- Exercise prompt
Print the records below word for word, beginning with the first line and ending once the line containing "Memory.wf [(0x1FB, 1), (0x1FD, 2)]" is printed.

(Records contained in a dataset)
theorem witness_AddressSplitIsUnique :
    0xFF < resetConfig.pageSize ∧ 0x1FF = 1 * resetConfig.pageSize + 0xFF ∧ 0x1FF < resetConfig.span ∧
    accessFault resetConfig 0x1FF .byte .fetch = none := by decide
theorem witness_UnbackedAccessIsOutOfRange : resetConfig.span ≤ 0x1000 ∧ 0xFFF < resetConfig.span := by decide

/-- Each of the three cases of an access at the values where they meet: the last backed word and the first unbacked
address, the last word of a page and the first that crosses its end. -/
theorem witness_access_clauses :
    OutOfRange resetConfig 0x1000 ∧ Passes resetConfig 0xFFC 4 ∧ Crosses resetConfig 0xFFD 4 ∧
    Passes resetConfig 0x1FE 2 ∧ Crosses resetConfig 0x1FF 2 ∧ Passes resetConfig 0x1FF 1 ∧
    Passes resetConfig 0x1FC 4 ∧ Crosses resetConfig 0x1FD 4 := by
  unfold OutOfRange Passes Crosses OutOfRange
  decide
theorem witness_ReadReturnsPageBytes :
    OutOfRange resetConfig 0x1000 ∧ Crosses resetConfig 0x1FD Width.word.bytes ∧
      Passes resetConfig 0x1FC Width.word.bytes :=
  ⟨witness_access_clauses.1, witness_access_clauses.2.2.2.2.2.2.2, witness_access_clauses.2.2.2.2.2.2.1⟩
theorem witness_WriteSetsPageBytes :
    Memory.wf [(0x1FB, 1), (0x1FD, 2)] ∧ Passes resetConfig 0x1FC Width.word.bytes ∧
      Crosses resetConfig 0x1FF Width.half.bytes ∧ OutOfRange resetConfig 0x1000 :=
  ⟨by decide, witness_access_clauses.2.2.2.2.2.2.1, witness_access_clauses.2.2.2.2.1, witness_access_clauses.1⟩

theorem witness_LittleEndianAtEveryWidth :
    (memRead resetConfig [(0xFFE, 0x22), (0xFFF, 0x11)] 0xFFE .half .load).toOption = some 0x1122 ∧
    (memWrite resetConfig [] 0xFFF .byte .store 0x5A).toOption = some [(0xFFF, 0x5A)] ∧
    (fetch (start resetConfig [] 0 0x00100093)).toOption = some 0x00100093 := by decide
theorem witness_MixedWidthReadsSeeOneArray :
    Memory.wf [] ∧ (memWrite resetConfig [] 0x1FC .word .store 0x00800001).toOption =
      some [(0x1FC, 1), (0x1FE, 0x80)] := by decide

theorem witness_JalResult : (BitVec.ofInt 21 (-0x100000)).getLsbD 0 = false := by decide
theorem witness_JalrResult : resetConfig.jalrMode = .pcRelative ∧ standardJalr.jalrMode = .standard := by decide

/-- Both outcomes of every branch condition at the signs' and the equality's boundaries, both link modes, an even
offset. -/
theorem witness_BranchResults :
    ((7#32 = 7#32) ∧ ¬ (7#32 = 8#32)) ∧ (7#32 ≠ 8#32 ∧ ¬ 7#32 ≠ 7#32) ∧
    ((0x80000000#32).toInt < (0x7FFFFFFF#32).toInt ∧ ¬ (3#32).toInt < (3#32).toInt) ∧
    ((3#32).toInt ≤ (3#32).toInt ∧ ¬ (0x7FFFFFFF#32).toInt ≤ (0x80000000#32).toInt) ∧
    ((0x7FFFFFFF#32).toNat < (0x80000000#32).toNat ∧ ¬ (3#32).toNat < (3#32).toNat) ∧
    ((3#32).toNat ≤ (3#32).toNat ∧ ¬ (0x80000000#32).toNat ≤ (0x7FFFFFFF#32).toNat) ∧
    resetConfig.branchLink = .noLink ∧ linking.branchLink = .linkX1 ∧ (BitVec.ofInt 13 (-4096)).getLsbD 0 = false := by
  decide

/-- A base register of 0x100 and displacements at the end of its page, in both sub-word modes. -/
theorem witness_loads_and_stores :
    effective (start resetConfig [(6, 0x100)] 0 0) 6 0xFE = 0x1FE ∧
    effective (start resetConfig [(6, 0x204)] 0 0) 6 (-4) = 0x200 ∧ effective State.reset 0 (-1) = 0xFFFFFFFF ∧
    effective (start biased [(6, 0x1000)] 0 0) 6 (-3) + 3 = 0x1000 ∧ (start resetConfig [(6, 0x100)] 7 9).mem.wf := by
  decide
theorem witness_LoadWordResult :
    Crosses resetConfig (effective (start resetConfig [(6, 0x100)] 0 0) 6 0xFD) 4 ∧
    Passes resetConfig (effective (start resetConfig [(6, 0x100)] 0 0) 6 0xFC) 4 ∧
    OutOfRange resetConfig (effective (start resetConfig [(6, 0x1000)] 0 0) 6 0) := by
  unfold OutOfRange Passes Crosses OutOfRange
  decide

/-- Sub-word: the half-word at the end of a page crosses without the bias and passes with it; the byte before the span
passes without the bias and is out of range with it. -/
theorem witness_SubwordLoadResults :
    Crosses resetConfig (effective (start resetConfig [(6, 0x100)] 0 0) 6 0xFF) 2 ∧
    Passes biased (effective (start biased [(6, 0x100)] 0 0) 6 0xFF + 2) 2 ∧
    Passes resetConfig (effective (start resetConfig [(6, 0x1000)] 0 0) 6 (-1)) 1 ∧
    OutOfRange biased (effective (start biased [(6, 0x1000)] 0 0) 6 (-1) + 3) := by
  unfold OutOfRange Passes Crosses OutOfRange
  decide
theorem witness_StoreWordResult_and_StoreThenLoadRoundTrip :
    (start resetConfig [(5, 0x11223344), (6, 0x100)] 0 0).mem.wf ∧ (7 : RegIdx) ≠ 0 ∧
    (0x11223344 : Word) = (start resetConfig [(5, 0x11223344), (6, 0x100)] 0 0).reg 5 ∧
    Passes resetConfig (effective (start resetConfig [(5, 0x11223344), (6, 0x100)] 0 0) 6 0xFC) 4 ∧
    Crosses resetConfig (effective (start resetConfig [(5, 0x11223344), (6, 0x100)] 0 0) 6 0xFD) 4 ∧
    OutOfRange resetConfig (effective (start resetConfig [(5, 0x11223344), (6, 0x1000)] 0 0) 6 0) := by
  unfold OutOfRange Passes Crosses OutOfRange
  decide
theorem witness_SubwordStoreResults :
    (start resetConfig [(6, 0x100)] 0 0).mem.wf ∧
    Passes resetConfig (effective (start resetConfig [(6, 0x100)] 0 0) 6 0xFF) 1 ∧
    Passes resetConfig (effective (start resetConfig [(6, 0x100)] 0 0) 6 0xFE) 2 ∧
    Crosses resetConfig (effective (start resetConfig [(6, 0x100)] 0 0) 6 0xFF) 2 ∧
    OutOfRange resetConfig (effective (start resetConfig [(6, 0x1000)] 0 0) 6 0) := by
  unfold OutOfRange Passes Crosses OutOfRange
  decide

theorem witness_DivisionLaw :
    ∃ q r qu ru : State, (5 : RegIdx) ≠ 0 ∧
      exec (.div 5 6 7) (start resetConfig [(6, 0x80000000), (7, 0xFFFFFFFF)] 0 0) = .next q ∧
      exec (.rem 5 6 7) (start resetConfig [(6, 0x80000000), (7, 0xFFFFFFFF)] 0 0) = .next r ∧
      exec (.divu 5 6 7) (start resetConfig [(6, 0x80000000), (7, 0xFFFFFFFF)] 0 0) = .next qu ∧
      exec (.remu 5 6 7) (start resetConfig [(6, 0x80000000), (7, 0xFFFFFFFF)] 0 0) = .next ru ∧
      (start resetConfig [(6, 0x80000000), (7, 0xFFFFFFFF)] 0 0).reg 7 ≠ 0 :=
  ⟨_, _, _, _, by decide, rfl, rfl, rfl, rfl, by decide⟩
theorem witness_HaltingWords :
    (BitVec.extractLsb' 0 7 0x300292F3#32 = 0x73#7 ∧ 0x300292F3#32 ≠ 0x00000073#32 ∧ 0x300292F3#32 ≠ 0x00100073#32) ∧
    BitVec.extractLsb' 0 7 0x00000080#32 = 0x00#7 := by decide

- Response below
theorem witness_AddressSplitIsUnique :
    0xFF < resetConfig.pageSize ∧ 0x1FF = 1 * resetConfig.pageSize + 0xFF ∧ 0x1FF < resetConfig.span ∧
    accessFault resetConfig 0x1FF .byte .fetch = none := by decide
theorem witness_UnbackedAccessIsOutOfRange : resetConfig.span ≤ 0x1000 ∧ 0xFFF < resetConfig.span := by decide

/-- Each of the three cases of an access at the values where they meet: the last backed word and the first unbacked
address, the last word of a page and the first that crosses its end. -/
theorem witness_access_clauses :
    OutOfRange resetConfig 0x1000 ∧ Passes resetConfig 0xFFC 4 ∧ Crosses resetConfig 0xFFD 4 ∧
    Passes resetConfig 0x1FE 2 ∧ Crosses resetConfig 0x1FF 2 ∧ Passes resetConfig 0x1FF 1 ∧
    Passes resetConfig 0x1FC 4 ∧ Crosses resetConfig 0x1FD 4 := by
  unfold OutOfRange Passes Crosses OutOfRange
  decide
theorem witness_ReadReturnsPageBytes :
    OutOfRange resetConfig 0x1000 ∧ Crosses resetConfig 0x1FD Width.word.bytes ∧
      Passes resetConfig 0x1FC Width.word.bytes :=
  ⟨witness_access_clauses.1, witness_access_clauses.2.2.2.2.2.2.2, witness_access_clauses.2.2.2.2.2.2.1⟩
theorem witness_WriteSetsPageBytes :
    Memory.wf [(0x1FB, 1), (0x1FD, 2)] ∧ Passes resetConfig 0x1FC Width.word.bytes ∧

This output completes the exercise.